Task objective: Repeat the stretch of entries below from the line with "theorem digestTerm_eq (m" through the line with "rw [← List.map_coe_finRange_eq_range, List.map_map]". Include both ends and add nothing.
────────────────────────────────────────
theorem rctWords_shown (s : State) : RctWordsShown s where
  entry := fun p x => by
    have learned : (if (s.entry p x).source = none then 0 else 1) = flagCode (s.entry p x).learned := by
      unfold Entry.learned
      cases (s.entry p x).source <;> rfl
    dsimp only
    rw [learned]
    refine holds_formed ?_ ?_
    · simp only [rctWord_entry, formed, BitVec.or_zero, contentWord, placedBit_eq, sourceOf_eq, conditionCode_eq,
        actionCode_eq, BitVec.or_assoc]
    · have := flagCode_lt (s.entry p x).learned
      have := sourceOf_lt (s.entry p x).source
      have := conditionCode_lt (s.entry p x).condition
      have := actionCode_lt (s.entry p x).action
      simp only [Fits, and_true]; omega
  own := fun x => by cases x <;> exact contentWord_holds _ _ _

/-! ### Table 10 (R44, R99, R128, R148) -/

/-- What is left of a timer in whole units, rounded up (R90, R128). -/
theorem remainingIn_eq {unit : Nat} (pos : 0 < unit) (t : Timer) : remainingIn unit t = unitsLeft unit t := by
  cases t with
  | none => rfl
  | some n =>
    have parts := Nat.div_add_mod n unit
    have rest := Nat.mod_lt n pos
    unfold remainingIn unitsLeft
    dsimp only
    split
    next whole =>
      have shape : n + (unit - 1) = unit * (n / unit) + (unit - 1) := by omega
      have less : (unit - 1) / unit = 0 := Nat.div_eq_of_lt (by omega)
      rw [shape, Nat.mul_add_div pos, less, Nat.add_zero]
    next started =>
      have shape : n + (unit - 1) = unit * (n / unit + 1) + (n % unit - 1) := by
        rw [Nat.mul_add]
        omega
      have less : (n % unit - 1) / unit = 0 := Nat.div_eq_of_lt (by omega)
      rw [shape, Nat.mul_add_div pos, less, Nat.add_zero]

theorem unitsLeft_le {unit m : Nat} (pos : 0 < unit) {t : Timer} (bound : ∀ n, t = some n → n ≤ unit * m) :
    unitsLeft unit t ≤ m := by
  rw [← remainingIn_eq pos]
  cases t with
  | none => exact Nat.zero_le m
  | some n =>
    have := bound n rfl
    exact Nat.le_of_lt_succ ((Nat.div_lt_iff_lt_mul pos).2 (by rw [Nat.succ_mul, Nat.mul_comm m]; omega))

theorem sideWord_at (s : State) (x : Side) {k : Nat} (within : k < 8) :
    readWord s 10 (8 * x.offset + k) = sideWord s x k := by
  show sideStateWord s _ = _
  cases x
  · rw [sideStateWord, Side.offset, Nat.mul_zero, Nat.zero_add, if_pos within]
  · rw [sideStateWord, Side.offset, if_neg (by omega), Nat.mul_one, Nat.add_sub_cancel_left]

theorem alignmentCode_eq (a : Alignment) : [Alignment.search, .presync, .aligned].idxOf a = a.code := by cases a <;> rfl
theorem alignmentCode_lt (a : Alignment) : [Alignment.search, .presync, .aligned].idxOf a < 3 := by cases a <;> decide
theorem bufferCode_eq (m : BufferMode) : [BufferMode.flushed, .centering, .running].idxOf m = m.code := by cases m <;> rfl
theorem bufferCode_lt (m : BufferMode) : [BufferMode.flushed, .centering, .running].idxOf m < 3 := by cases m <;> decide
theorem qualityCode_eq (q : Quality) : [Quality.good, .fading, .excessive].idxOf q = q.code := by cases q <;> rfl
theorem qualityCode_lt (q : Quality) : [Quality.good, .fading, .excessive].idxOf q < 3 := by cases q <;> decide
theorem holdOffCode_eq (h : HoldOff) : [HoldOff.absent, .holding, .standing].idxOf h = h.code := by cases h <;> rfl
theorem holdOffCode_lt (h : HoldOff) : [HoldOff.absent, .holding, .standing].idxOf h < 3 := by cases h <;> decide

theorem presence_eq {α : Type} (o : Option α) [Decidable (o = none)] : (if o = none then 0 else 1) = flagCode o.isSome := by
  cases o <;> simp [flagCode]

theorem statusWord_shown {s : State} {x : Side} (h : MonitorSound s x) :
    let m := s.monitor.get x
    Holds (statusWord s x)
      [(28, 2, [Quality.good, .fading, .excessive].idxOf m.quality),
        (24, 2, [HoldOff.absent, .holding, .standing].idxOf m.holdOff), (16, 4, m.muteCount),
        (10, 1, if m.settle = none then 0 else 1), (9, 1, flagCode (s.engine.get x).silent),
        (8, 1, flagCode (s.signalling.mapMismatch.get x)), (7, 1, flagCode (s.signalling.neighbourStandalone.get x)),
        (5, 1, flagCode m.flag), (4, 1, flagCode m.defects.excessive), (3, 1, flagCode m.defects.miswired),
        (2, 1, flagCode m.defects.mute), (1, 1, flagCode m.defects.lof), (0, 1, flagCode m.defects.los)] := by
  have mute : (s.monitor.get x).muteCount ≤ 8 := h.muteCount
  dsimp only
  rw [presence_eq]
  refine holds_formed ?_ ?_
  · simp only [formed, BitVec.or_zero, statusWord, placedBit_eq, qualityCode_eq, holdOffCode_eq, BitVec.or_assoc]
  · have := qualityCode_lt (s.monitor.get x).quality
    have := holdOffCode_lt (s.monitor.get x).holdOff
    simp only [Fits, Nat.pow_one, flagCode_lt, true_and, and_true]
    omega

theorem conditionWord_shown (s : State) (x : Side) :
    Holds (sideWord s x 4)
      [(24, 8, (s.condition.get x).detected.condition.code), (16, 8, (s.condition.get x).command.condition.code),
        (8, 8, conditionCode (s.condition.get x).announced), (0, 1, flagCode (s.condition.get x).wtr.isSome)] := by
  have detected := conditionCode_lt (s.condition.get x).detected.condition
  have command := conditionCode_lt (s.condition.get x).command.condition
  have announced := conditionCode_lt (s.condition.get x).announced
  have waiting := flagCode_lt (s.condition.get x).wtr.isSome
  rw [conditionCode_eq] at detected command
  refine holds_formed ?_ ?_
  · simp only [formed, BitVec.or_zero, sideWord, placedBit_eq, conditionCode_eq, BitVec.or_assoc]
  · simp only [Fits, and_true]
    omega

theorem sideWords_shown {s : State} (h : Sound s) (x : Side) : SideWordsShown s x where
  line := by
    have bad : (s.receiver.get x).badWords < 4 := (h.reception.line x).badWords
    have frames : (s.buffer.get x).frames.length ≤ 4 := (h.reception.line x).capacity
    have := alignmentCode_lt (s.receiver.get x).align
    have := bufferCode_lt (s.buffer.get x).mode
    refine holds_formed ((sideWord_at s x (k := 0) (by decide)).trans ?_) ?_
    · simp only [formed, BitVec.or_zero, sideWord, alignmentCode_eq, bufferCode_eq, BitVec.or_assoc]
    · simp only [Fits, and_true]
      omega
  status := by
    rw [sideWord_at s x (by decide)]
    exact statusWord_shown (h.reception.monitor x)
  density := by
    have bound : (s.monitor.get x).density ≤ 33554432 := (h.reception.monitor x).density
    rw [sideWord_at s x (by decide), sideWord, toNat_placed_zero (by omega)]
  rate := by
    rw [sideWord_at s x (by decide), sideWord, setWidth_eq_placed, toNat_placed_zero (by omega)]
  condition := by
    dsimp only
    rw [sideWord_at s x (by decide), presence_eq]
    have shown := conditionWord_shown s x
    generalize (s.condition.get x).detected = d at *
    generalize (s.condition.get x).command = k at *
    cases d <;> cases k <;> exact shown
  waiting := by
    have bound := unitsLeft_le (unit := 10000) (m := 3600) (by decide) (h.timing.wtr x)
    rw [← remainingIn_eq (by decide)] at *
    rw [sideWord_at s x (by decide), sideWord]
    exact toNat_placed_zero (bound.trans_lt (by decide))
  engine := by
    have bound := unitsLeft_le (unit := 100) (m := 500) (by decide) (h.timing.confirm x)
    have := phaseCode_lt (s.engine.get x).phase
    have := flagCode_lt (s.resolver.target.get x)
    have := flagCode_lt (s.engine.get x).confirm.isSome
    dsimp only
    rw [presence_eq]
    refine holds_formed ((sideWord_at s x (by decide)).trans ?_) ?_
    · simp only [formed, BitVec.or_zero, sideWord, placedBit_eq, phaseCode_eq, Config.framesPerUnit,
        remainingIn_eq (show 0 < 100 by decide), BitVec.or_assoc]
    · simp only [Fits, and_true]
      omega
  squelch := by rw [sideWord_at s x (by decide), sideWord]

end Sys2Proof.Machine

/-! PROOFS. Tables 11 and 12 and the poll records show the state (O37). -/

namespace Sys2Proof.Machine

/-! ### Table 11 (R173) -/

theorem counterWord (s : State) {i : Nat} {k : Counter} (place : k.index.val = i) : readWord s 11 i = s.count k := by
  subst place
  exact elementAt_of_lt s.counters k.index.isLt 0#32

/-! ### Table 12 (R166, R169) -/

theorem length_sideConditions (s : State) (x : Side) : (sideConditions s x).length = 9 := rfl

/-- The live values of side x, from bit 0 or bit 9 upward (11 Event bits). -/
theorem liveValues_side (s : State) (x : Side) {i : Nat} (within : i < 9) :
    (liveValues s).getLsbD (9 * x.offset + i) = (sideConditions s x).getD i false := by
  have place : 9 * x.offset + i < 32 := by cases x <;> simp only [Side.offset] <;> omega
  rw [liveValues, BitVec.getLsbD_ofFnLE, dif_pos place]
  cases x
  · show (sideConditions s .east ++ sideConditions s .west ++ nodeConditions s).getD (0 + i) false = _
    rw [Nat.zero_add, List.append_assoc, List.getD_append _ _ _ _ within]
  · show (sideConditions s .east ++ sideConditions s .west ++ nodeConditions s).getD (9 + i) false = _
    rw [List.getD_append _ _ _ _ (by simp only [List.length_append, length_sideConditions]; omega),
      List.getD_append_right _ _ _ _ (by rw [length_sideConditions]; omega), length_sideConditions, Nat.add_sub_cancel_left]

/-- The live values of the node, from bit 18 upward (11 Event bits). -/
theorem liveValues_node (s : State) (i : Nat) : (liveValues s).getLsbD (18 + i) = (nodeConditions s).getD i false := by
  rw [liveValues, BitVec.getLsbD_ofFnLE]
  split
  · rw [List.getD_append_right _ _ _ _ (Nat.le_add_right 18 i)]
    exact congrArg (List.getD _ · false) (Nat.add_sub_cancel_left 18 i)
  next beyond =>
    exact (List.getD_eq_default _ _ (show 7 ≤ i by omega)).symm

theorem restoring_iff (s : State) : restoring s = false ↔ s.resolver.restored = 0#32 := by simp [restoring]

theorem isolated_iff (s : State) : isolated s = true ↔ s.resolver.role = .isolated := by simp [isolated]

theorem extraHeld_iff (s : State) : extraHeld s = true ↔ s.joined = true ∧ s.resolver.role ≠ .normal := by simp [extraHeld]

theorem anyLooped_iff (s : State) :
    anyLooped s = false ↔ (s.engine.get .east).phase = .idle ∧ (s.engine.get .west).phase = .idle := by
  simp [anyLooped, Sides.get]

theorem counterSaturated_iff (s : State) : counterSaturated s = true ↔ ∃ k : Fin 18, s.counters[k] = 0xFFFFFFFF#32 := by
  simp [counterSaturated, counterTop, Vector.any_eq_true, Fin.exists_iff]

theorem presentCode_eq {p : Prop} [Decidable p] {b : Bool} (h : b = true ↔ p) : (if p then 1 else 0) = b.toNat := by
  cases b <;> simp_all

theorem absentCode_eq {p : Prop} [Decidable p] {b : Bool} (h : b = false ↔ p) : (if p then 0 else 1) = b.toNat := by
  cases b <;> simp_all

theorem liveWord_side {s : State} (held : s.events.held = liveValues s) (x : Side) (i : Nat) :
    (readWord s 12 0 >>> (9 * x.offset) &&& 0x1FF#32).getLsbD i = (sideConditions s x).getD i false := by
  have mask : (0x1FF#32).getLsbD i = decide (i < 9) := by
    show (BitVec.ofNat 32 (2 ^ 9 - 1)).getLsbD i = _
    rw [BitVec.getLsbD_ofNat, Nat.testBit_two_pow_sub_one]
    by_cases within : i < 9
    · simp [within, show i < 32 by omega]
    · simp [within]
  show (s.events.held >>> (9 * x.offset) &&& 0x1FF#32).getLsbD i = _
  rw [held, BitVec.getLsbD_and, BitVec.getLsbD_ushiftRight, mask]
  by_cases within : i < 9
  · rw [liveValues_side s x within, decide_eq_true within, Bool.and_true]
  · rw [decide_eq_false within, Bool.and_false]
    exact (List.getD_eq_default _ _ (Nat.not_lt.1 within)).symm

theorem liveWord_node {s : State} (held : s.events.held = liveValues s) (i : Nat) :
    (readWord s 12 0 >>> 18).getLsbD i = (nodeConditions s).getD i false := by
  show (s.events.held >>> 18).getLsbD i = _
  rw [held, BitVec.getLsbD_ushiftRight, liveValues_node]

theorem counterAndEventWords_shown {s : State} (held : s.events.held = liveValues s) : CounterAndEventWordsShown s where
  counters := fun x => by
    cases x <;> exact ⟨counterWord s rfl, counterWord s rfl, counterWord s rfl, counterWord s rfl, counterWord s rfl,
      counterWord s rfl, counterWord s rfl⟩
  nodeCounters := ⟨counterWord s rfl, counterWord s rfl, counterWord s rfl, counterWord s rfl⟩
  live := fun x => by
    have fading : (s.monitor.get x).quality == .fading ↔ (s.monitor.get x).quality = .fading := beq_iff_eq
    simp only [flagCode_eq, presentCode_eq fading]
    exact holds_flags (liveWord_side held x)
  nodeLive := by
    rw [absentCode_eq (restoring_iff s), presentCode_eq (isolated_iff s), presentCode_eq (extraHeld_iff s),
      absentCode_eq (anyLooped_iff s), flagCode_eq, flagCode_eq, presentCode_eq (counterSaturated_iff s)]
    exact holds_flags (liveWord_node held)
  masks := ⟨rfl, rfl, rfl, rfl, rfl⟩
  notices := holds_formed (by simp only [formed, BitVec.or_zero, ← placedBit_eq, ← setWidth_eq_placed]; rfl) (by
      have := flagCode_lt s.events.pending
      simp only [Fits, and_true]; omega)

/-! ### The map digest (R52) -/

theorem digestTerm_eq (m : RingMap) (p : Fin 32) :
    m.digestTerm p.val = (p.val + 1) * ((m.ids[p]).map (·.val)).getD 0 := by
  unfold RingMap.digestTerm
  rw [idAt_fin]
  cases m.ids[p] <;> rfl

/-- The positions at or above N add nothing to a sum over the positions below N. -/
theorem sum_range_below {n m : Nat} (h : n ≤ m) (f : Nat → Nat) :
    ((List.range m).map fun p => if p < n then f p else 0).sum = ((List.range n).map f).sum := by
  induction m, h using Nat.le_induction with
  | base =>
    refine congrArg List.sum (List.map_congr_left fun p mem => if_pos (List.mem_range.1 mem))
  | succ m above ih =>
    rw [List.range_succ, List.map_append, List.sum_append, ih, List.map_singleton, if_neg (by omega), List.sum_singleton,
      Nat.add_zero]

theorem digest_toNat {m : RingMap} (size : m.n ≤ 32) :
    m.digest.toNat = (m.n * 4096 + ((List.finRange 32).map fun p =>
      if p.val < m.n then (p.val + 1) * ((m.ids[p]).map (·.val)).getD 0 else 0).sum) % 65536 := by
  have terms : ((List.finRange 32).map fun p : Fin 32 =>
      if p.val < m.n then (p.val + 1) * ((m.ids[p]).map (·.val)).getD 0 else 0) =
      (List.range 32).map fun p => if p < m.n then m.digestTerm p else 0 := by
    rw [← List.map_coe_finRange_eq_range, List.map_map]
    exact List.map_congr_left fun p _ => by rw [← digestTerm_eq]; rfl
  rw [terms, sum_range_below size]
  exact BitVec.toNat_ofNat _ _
────────────────────────────────────────
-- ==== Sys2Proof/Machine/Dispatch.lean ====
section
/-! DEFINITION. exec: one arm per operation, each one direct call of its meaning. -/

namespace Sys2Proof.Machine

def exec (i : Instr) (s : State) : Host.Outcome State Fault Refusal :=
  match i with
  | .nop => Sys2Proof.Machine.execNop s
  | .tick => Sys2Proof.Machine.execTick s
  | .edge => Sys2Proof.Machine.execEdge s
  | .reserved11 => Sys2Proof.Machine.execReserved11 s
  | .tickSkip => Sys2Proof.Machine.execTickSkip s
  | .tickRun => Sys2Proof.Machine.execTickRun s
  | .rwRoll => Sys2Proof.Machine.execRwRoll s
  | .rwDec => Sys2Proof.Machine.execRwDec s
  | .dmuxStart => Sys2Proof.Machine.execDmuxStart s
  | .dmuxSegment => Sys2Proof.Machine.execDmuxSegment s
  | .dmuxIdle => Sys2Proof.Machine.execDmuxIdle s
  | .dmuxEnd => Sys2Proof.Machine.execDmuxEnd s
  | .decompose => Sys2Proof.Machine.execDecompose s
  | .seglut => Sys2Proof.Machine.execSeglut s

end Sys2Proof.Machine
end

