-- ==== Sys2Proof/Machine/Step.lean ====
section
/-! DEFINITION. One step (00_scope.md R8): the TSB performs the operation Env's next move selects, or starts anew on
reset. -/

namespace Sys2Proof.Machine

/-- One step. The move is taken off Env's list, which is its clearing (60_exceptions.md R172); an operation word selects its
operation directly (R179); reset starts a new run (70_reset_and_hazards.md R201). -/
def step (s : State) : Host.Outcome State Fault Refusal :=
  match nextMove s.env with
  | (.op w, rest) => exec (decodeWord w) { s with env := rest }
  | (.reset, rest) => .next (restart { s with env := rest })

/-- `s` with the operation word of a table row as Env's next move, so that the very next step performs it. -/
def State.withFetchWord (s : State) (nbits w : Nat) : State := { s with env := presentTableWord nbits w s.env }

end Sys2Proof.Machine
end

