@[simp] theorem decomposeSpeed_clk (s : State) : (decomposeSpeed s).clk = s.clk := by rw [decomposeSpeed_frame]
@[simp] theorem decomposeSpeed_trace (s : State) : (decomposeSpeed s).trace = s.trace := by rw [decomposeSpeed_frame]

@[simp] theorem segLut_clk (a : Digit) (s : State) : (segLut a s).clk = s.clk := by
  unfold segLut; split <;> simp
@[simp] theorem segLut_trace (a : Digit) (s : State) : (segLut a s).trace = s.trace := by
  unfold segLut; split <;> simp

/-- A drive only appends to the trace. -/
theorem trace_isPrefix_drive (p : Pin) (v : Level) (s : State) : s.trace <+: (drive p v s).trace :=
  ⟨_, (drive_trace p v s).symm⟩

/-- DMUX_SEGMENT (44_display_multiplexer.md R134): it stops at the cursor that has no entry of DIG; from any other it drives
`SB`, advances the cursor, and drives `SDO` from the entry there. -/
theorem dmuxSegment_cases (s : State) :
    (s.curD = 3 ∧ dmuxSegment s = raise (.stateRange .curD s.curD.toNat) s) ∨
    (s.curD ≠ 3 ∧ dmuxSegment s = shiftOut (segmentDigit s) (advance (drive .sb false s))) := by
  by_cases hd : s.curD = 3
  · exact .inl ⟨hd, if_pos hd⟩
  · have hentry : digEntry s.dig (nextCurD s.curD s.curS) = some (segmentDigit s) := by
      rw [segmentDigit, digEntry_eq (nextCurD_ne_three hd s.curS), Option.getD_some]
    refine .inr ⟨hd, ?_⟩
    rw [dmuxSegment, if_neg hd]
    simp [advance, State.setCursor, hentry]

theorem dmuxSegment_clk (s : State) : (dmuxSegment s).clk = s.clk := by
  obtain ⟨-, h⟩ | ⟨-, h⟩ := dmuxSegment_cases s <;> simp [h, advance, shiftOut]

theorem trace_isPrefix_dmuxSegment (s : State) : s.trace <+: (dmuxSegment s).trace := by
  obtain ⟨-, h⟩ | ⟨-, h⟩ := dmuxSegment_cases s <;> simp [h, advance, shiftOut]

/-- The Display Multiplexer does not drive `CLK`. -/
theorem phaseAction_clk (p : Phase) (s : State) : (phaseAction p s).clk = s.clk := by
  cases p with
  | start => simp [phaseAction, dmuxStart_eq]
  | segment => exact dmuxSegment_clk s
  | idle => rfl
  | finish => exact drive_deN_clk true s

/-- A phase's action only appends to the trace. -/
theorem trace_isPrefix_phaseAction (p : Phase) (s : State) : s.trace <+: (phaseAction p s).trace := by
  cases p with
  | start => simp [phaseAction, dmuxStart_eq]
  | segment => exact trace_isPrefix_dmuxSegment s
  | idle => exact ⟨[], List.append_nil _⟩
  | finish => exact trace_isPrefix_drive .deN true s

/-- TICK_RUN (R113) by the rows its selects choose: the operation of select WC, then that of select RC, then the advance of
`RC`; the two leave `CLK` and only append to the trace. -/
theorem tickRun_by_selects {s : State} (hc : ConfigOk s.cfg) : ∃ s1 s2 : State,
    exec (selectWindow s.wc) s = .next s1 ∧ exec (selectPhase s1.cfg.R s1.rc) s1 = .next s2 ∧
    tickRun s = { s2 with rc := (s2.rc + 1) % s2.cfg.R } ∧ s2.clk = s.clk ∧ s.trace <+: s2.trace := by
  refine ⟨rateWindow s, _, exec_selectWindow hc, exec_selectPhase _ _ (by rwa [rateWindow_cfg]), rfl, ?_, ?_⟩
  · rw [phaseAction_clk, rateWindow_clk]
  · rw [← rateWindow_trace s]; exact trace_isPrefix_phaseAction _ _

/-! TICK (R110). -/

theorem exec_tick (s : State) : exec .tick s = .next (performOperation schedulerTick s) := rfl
────────────────────────────────────────
Exercise result:
theorem digestTerm_eq (m : RingMap) (p : Fin 32) :
    m.digestTerm p.val = (p.val + 1) * ((m.ids[p]).map (·.val)).getD 0 := by
  unfold RingMap.digestTerm
  rw [idAt_fin]
  cases m.ids[p] <;> rfl

/-- The positions at or above N add nothing to a sum over the positions below N. -/
theorem sum_range_below {n m : Nat} (h : n ≤ m) (f : Nat → Nat) :
    ((List.range m).map fun p => if p < n then f p else 0).sum = ((List.range n).map f).sum := by
  induction m, h using Nat.le_induction with
  | base =>
    refine congrArg List.sum (List.map_congr_left fun p mem => if_pos (List.mem_range.1 mem))
  | succ m above ih =>
    rw [List.range_succ, List.map_append, List.sum_append, ih, List.map_singleton, if_neg (by omega), List.sum_singleton,
      Nat.add_zero]

theorem digest_toNat {m : RingMap} (size : m.n ≤ 32) :
    m.digest.toNat = (m.n * 4096 + ((List.finRange 32).map fun p =>
      if p.val < m.n then (p.val + 1) * ((m.ids[p]).map (·.val)).getD 0 else 0).sum) % 65536 := by
  have terms : ((List.finRange 32).map fun p : Fin 32 =>
      if p.val < m.n then (p.val + 1) * ((m.ids[p]).map (·.val)).getD 0 else 0) =
      (List.range 32).map fun p => if p < m.n then m.digestTerm p else 0 := by
    rw [← List.map_coe_finRange_eq_range, List.map_map]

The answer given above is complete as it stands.